◆ **Requirement**
Word for word, return the lines from the top of the listing to the line containing "rw [List.head?_eq_getElem?, List.getElem?_eq_getElem", both ends included, and no others.

= Beginning of Section =

/-- R51: the instruction fetched is the one whose encoding stands in memory at the program counter. -/
theorem State.fetch_eq_ok_iff {i : Instr} : s.fetch = .ok i ↔ s.HoldsAtPc (encode i) := by
  refine ⟨State.holdsAtPc_of_fetch_ok, fun h => ?_⟩
  obtain ⟨rest, hbytes⟩ := h.prefix_fetchBytes (encode_length_le i)
  simp [State.fetch, ← hbytes, decode_encode_append i rest]

/-- Bytes placed at the program counter stand there, if all of them have an address. -/
theorem State.holdsAtPc_placeAtPc {bytes : List Byte} (h : s.pc.toNat + bytes.length ≤ 256) :
    (s.placeAtPc bytes).HoldsAtPc bytes := by
  refine ⟨h, fun k hk => ?_⟩
  simp [State.placeAtPc, Memory.get_place bytes _ _ _ h, hk]

/-- R68: the first byte fetched is the byte at the program counter. -/
theorem State.fetchBytes_head? (h : s.pc.toNat ≤ 255) : s.fetchBytes.head? = some (s.mem.get s.pc.toNat) := by
  have hpos : 0 < s.fetchBytes.length := by rw [State.fetchBytes_length]; omega
  rw [List.head?_eq_getElem?, List.getElem?_eq_getElem hpos, State.fetchBytes_getElem s hpos, Nat.add_zero]

/-- Settles O7: the placed bytes stand at the program counter, and a stored byte is read back there. -/
theorem fetchSeesEarlierWrites : Obligations.FetchSeesEarlierWrites := by
  refine ⟨fun s i hin => State.fetch_eq_ok_iff.mpr (State.holdsAtPc_placeAtPc hin), fun s a v hpc => ?_⟩
  have ha : (s.store a v).pc.toNat = a.toNat := by rw [State.store_pc, hpc]; exact addr9_toNat a
  rw [State.fetchBytes_head? (ha ▸ Nat.le_of_lt_succ a.isLt), ha, State.store_mem, Memory.get_set, if_pos rfl]

end Sys2Proof.Machine

/-! ## Proofs: memory after a boot -/

namespace Sys2Proof.Machine

/-- R47, R129: a loaded image is read at the low addresses, and above it what stood before. -/
theorem Memory.get_place_image {values : List Nat} (m : Memory) (hlen : values.length ≤ 256)
    (hbyte : ∀ v ∈ values, v ≤ 255) (k : Nat) :
    ((m.place 0 (values.map (BitVec.ofNat 8))).get k).toNat =
      if h : k < values.length then values[k] else (m.get k).toNat := by
  rw [Memory.get_place _ _ _ _ (by simpa [Config.memSize] using hlen), if_pos k.zero_le, Nat.sub_zero]
  split
  · next hk =>
    have hv := hbyte values[k] (List.getElem_mem hk)
    simp only [List.getElem?_map, List.getElem?_eq_getElem hk, Option.map_some, Option.getD_some, BitVec.toNat_ofNat]
    omega
  · next hk => simp [List.getElem?_eq_none (Nat.le_of_not_lt hk)]

/-- Settles O53: a boot resets flags and output over the loaded memory. -/
theorem bootKeepsMemTail : Obligations.BootKeepsMemTail := by
  intro values s t hboot
  obtain ⟨⟨hlen, hbyte⟩, rfl⟩ := boot_eq_some.mp hboot
  exact ⟨s.mem.get_place_image hlen hbyte, rfl, rfl⟩

end Sys2Proof.Machine

/-! ## Proofs: the encoding -/

namespace Sys2Proof

/-- Settles O1: what decodes is an encoding, and the round trip of every instruction is the converse. -/
theorem decodeInvertsEncodeBothWays : Obligations.DecodeInvertsEncodeBothWays :=
  fun _ i rest => ⟨eq_encode_append_of_decode_ok, fun h => h ▸ decode_encode_append i rest⟩

/-- Settles O2: the eight words are encodings, which the round trip decodes; the map has no row for 0xA3. -/
theorem specWordsDecode : Obligations.SpecWordsDecode :=
  ⟨decode_encode_append .hlt [0xFF], decode_encode_append (.ldi 0 8) [], decode_encode_append (.prn 0) [],
    decode_encode_append (.mul 0 1) [], decode_encode_append (.push 7) [], decode_encode_append (.call 1) [],
    decode_encode_append (.cmp 3 3) [], decode_encode_append (.jne 3) [], rfl⟩

/-! ### The bits of an opcode (R63) -/

/-- Bits 7:6 count the operand bytes. -/
theorem opcodeOf_toNat_div_64 (i : Instr) : (opcodeOf i).toNat / 64 = (operandsOf i).length := by
  cases i <;> simp [opcodeOf, operandsOf]

/-- Bit 5 marks the two-register instructions of the ALU and the comparator. -/
theorem opcodeOf_bit5_iff (i : Instr) :
    (opcodeOf i).getLsbD 5 = true ↔ ∃ a b, i = .add a b ∨ i = .sub a b ∨ i = .mul a b ∨ i = .cmp a b := by
  cases i with
  | add a b | sub a b | mul a b | cmp a b => exact iff_of_true (by simp [opcodeOf]) ⟨a, b, by simp⟩
  | _ => exact iff_of_false (by simp [opcodeOf]) (by simp)

/-- Bit 4 marks the instructions that set the program counter. -/
theorem opcodeOf_bit4_iff (i : Instr) :
    (opcodeOf i).getLsbD 4 = true ↔ i = .ret ∨ ∃ r, i = .call r ∨ i = .jmp r ∨ i = .jeq r ∨ i = .jne r := by
  cases i with
  | ret => exact iff_of_true (by simp [opcodeOf]) (.inl rfl)
  | call r | jmp r | jeq r | jne r => exact iff_of_true (by simp [opcodeOf]) (.inr ⟨r, by simp⟩)
  | _ => exact iff_of_false (by simp [opcodeOf]) (by simp)

/-- Settles O4: the three patterns, each by its own lemma. -/
theorem opcodeBitsCountOperands : Obligations.OpcodeBitsCountOperands :=
  fun i => ⟨opcodeOf_toNat_div_64 i, opcodeOf_bit5_iff i, opcodeOf_bit4_iff i⟩

end Sys2Proof

/-! ## Proofs: the unknown opcode -/

namespace Sys2Proof.Machine

variable {s t : State} {i : Instr}

/-- R69, R106: a fetch finds an unknown opcode exactly where the byte at the program counter exists and is no opcode. -/
theorem State.fetch_eq_unknownOpcode_iff {b : Byte} :
    s.fetch = .error (.unknownOpcode b) ↔
      s.pc.toNat ≤ 255 ∧ s.mem.get s.pc.toNat ∉ opcodeBytes ∧ b = s.mem.get s.pc.toNat := by
  constructor
  · intro h
    rcases State.fetch_error_cases h with ⟨-, he⟩ | ⟨hpc, hunknown, he⟩ | ⟨k, -, -, -, -, he⟩ <;> cases he
    exact ⟨hpc, hunknown, rfl⟩
  · rintro ⟨hpc, hunknown, rfl⟩
    cases hfetch : s.fetch with
    | ok i =>
      have hknown := opcodeOf_mem_opcodeBytes i
      rw [← (State.holdsAtPc_of_fetch_ok hfetch).opcode_eq] at hknown
      exact absurd hknown hunknown
    | error e =>
      rcases State.fetch_error_cases hfetch with ⟨hout, -⟩ | ⟨-, -, rfl⟩ | ⟨k, -, -, -, hknown, -⟩
      · omega
      · rfl
      · exact absurd hknown hunknown

/-- R71, R94: the faults an instruction itself takes are accesses out of bounds. -/
theorem Effect.fault_kind (h : Effect s i t) (hrun : s.status = .running) {r : FaultRecord}
    (hr : t.status = .faulted r) : r.kind = .outOfBoundsRegister ∨ r.kind = .outOfBoundsMemory := by
  rcases h.status_cases with ⟨-, rfl⟩ | ⟨b, -, rfl⟩ | ⟨c, -, -, rfl⟩ | ⟨-, hkept⟩
  · cases hr
  · cases hr; exact .inl rfl
  · cases hr; exact .inr rfl
  · rw [hkept, hrun] at hr; cases hr

/-- Settles O12: the fault is that of a fetch that finds an unknown opcode, and no other failed fetch, nor an
instruction, takes it. -/
theorem unknownOpcodeFaults : Obligations.UnknownOpcodeFaults := by
  refine ⟨by decide, fun s hrun hpc hunknown => ?_, fun s t r hstep hr hkind => ?_⟩
  · exact step_of_fetch_error hrun (State.fetch_eq_unknownOpcode_iff.mpr ⟨hpc, hunknown, rfl⟩)
  · rcases step_effect hstep with ⟨e, he, rfl⟩ | ⟨i, -, heff⟩
    · cases e with
      | unknownOpcode b =>
        obtain ⟨hpc, hunknown, -⟩ := State.fetch_eq_unknownOpcode_iff.mp he
        exact ⟨hpc, hunknown⟩
      | noOpcode | missingOperand => cases hr; cases hkind
    · rcases heff.fault_kind (step_next hstep).1 hr with hk | hk <;> cases hk ▸ hkind

end Sys2Proof.Machine

/-! ## Proofs: when a step exists -/

namespace Sys2Proof.Machine

variable {s t : State}

/-- R67, R76: HALTED is a stop. -/
theorem step_of_halted (h : s.status = .halted) : step s = .fault .halted := by
  simp [step, State.stopped, h]

/-- R67, R113: FAULTED is a stop, and shows its record. -/
theorem step_of_faulted {r : FaultRecord} (h : s.status = .faulted r) : step s = .fault (.faulted r) := by
  simp [step, State.stopped, h]

/-- R67: a next state exists exactly when RUNNING, whether the fetch then fails or gives an instruction. -/
theorem exists_step_iff_running : (∃ t, step s = .next t) ↔ s.status = .running := by
  refine ⟨fun ⟨_, h⟩ => (step_next h).1, fun hrun => ?_⟩
  cases hfetch : s.fetch with
  | error e => exact ⟨_, step_of_fetch_error hrun hfetch⟩
  | ok i => rw [step_of_fetch_ok hrun hfetch]; exact exec_total i s

/-- Settles O8: the equivalence, and the two stops. -/
theorem stepExistsExactlyWhenRunning : Obligations.StepExistsExactlyWhenRunning :=
  ⟨fun _ => exists_step_iff_running, fun _ => step_of_halted, fun _ _ => step_of_faulted⟩

end Sys2Proof.Machine

/-! ## Proofs: runs -/

namespace Sys2Proof.Machine

variable {s t u : State} {k : Nat}

/-- A run of one more step begins with that step. -/
theorem runSteps_succ_of_step (h : step s = .next t) : runSteps (k + 1) s = runSteps k t := by
  simp [runSteps, h]

/-- A run of one more step that answers a state began with a step. -/
theorem step_of_runSteps_succ (h : runSteps (k + 1) s = .next u) :
    ∃ t, step s = .next t ∧ runSteps k t = .next u := by
  cases hstep : step s with
  | next t => exact ⟨t, rfl, runSteps_succ_of_step hstep ▸ h⟩
  | fault | refused => simp [runSteps, hstep] at h

/-- A run of one more step ends with the step of the state reached before. -/
theorem runSteps_succ_of_runSteps (h : runSteps k s = .next t) : runSteps (k + 1) s = step t := by
  induction k generalizing s with
  | zero =>
    cases h
    cases hstep : step t <;> simp [runSteps, hstep]
  | succ k ih =>
    obtain ⟨v, hstep, hrun⟩ := step_of_runSteps_succ h
    rw [runSteps_succ_of_step hstep, ih hrun]

/-- What every step keeps, every run keeps. -/
theorem runSteps_keeps {P : State → Prop} (hkeep : ∀ s t, P s → step s = .next t → P t) (hs : P s)
    (h : runSteps k s = .next t) : P t := by
  induction k generalizing s with
  | zero => cases h; exact hs
  | succ k ih =>
    obtain ⟨v, hstep, hrun⟩ := step_of_runSteps_succ h
    exact ih (hkeep s v hs hstep) hrun

/-- R33: a step only appends to the output. -/
theorem step_out_prefix (h : step s = .next t) : s.out <+: t.out := by
  rcases outputGrowsOnlyByPrn s t h with ⟨-, hout, -⟩ | ⟨r, -, -, -, -, hout, -⟩ <;> rw [hout]
  exact List.prefix_append _ _

/-- Settles O9: the run goes on with the step of its state, which exists exactly when RUNNING. -/
theorem runGoesOnExactlyWhileRunning : Obligations.RunGoesOnExactlyWhileRunning := by
  intro k s t h
  rw [runSteps_succ_of_runSteps h]
  exact exists_step_iff_running

/-- Settles O43: every step keeps "the invariant holds, and the output begins with that of `s`". -/
theorem runKeepsInvariantAndOutput : Obligations.RunKeepsInvariantAndOutput := by
  intro k s t hinv hrun
  refine runSteps_keeps (P := fun v => v.Inv ∧ s.out <+: v.out) ?_ ⟨hinv, List.prefix_rfl⟩ hrun
  rintro v w ⟨hv, hout⟩ hstep
  exact ⟨stepKeepsInvariant v w hv hstep, hout.trans (step_out_prefix hstep)⟩

end Sys2Proof.Machine

/-! ## Proofs: fetch and operand checks in the step -/

namespace Sys2Proof.Machine

variable {s : State}

/-- Settles O5: such bytes are fetched as `i`. -/
theorem stepRunsDecodedInstruction : Obligations.StepRunsDecodedInstruction :=
  fun _ _ _ hrun hdec => step_of_fetch_ok hrun (by simp [State.fetch, hdec])

/-- Settles O6: an encoding that stands at the program counter is fetched as its instruction. -/
theorem stepRunsEncodedInstructionAtPc : Obligations.StepRunsEncodedInstructionAtPc :=
  fun _ _ hrun hat => step_of_fetch_ok hrun (State.fetch_eq_ok_iff.mpr hat)

/-- R68: a fetch above address 255 finds no opcode. -/
theorem State.fetch_eq_noOpcode (h : 255 < s.pc.toNat) : s.fetch = .error .noOpcode := by
  have hbytes : s.fetchBytes = [] := List.eq_nil_of_length_eq_zero (by rw [State.fetchBytes_length]; omega)
  simp [State.fetch, hbytes, decode]

/-- Settles O10: the first byte fetched, and the fault of a fetch without one. -/
theorem opcodeFetchReadsPcOrFaults : Obligations.OpcodeFetchReadsPcOrFaults := by
  refine ⟨fun s => State.fetchBytes_head?, fun s hrun hpc => ?_⟩
  rw [step_of_fetch_error hrun (State.fetch_eq_noOpcode (by simp [hpc])), State.raiseFetch, hpc]
  rfl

= End of Section =

◆ **Written response**
/-- R51: the instruction fetched is the one whose encoding stands in memory at the program counter. -/
theorem State.fetch_eq_ok_iff {i : Instr} : s.fetch = .ok i ↔ s.HoldsAtPc (encode i) := by
  refine ⟨State.holdsAtPc_of_fetch_ok, fun h => ?_⟩
  obtain ⟨rest, hbytes⟩ := h.prefix_fetchBytes (encode_length_le i)
  simp [State.fetch, ← hbytes, decode_encode_append i rest]

/-- Bytes placed at the program counter stand there, if all of them have an address. -/
theorem State.holdsAtPc_placeAtPc {bytes : List Byte} (h : s.pc.toNat + bytes.length ≤ 256) :
    (s.placeAtPc bytes).HoldsAtPc bytes := by
  refine ⟨h, fun k hk => ?_⟩
  simp [State.placeAtPc, Memory.get_place bytes _ _ _ h, hk]

/-- R68: the first byte fetched is the byte at the program counter. -/
theorem State.fetchBytes_head? (h : s.pc.toNat ≤ 255) : s.fetchBytes.head? = some (s.mem.get s.pc.toNat) := by
  have hpos : 0 < s.fetchBytes.length := by rw [State.fetchBytes_length]; omega
  rw [List.head?_eq_getElem?, List.getElem?_eq_getElem hpos, State.fetchBytes_getElem s hpos, Nat.add_zero]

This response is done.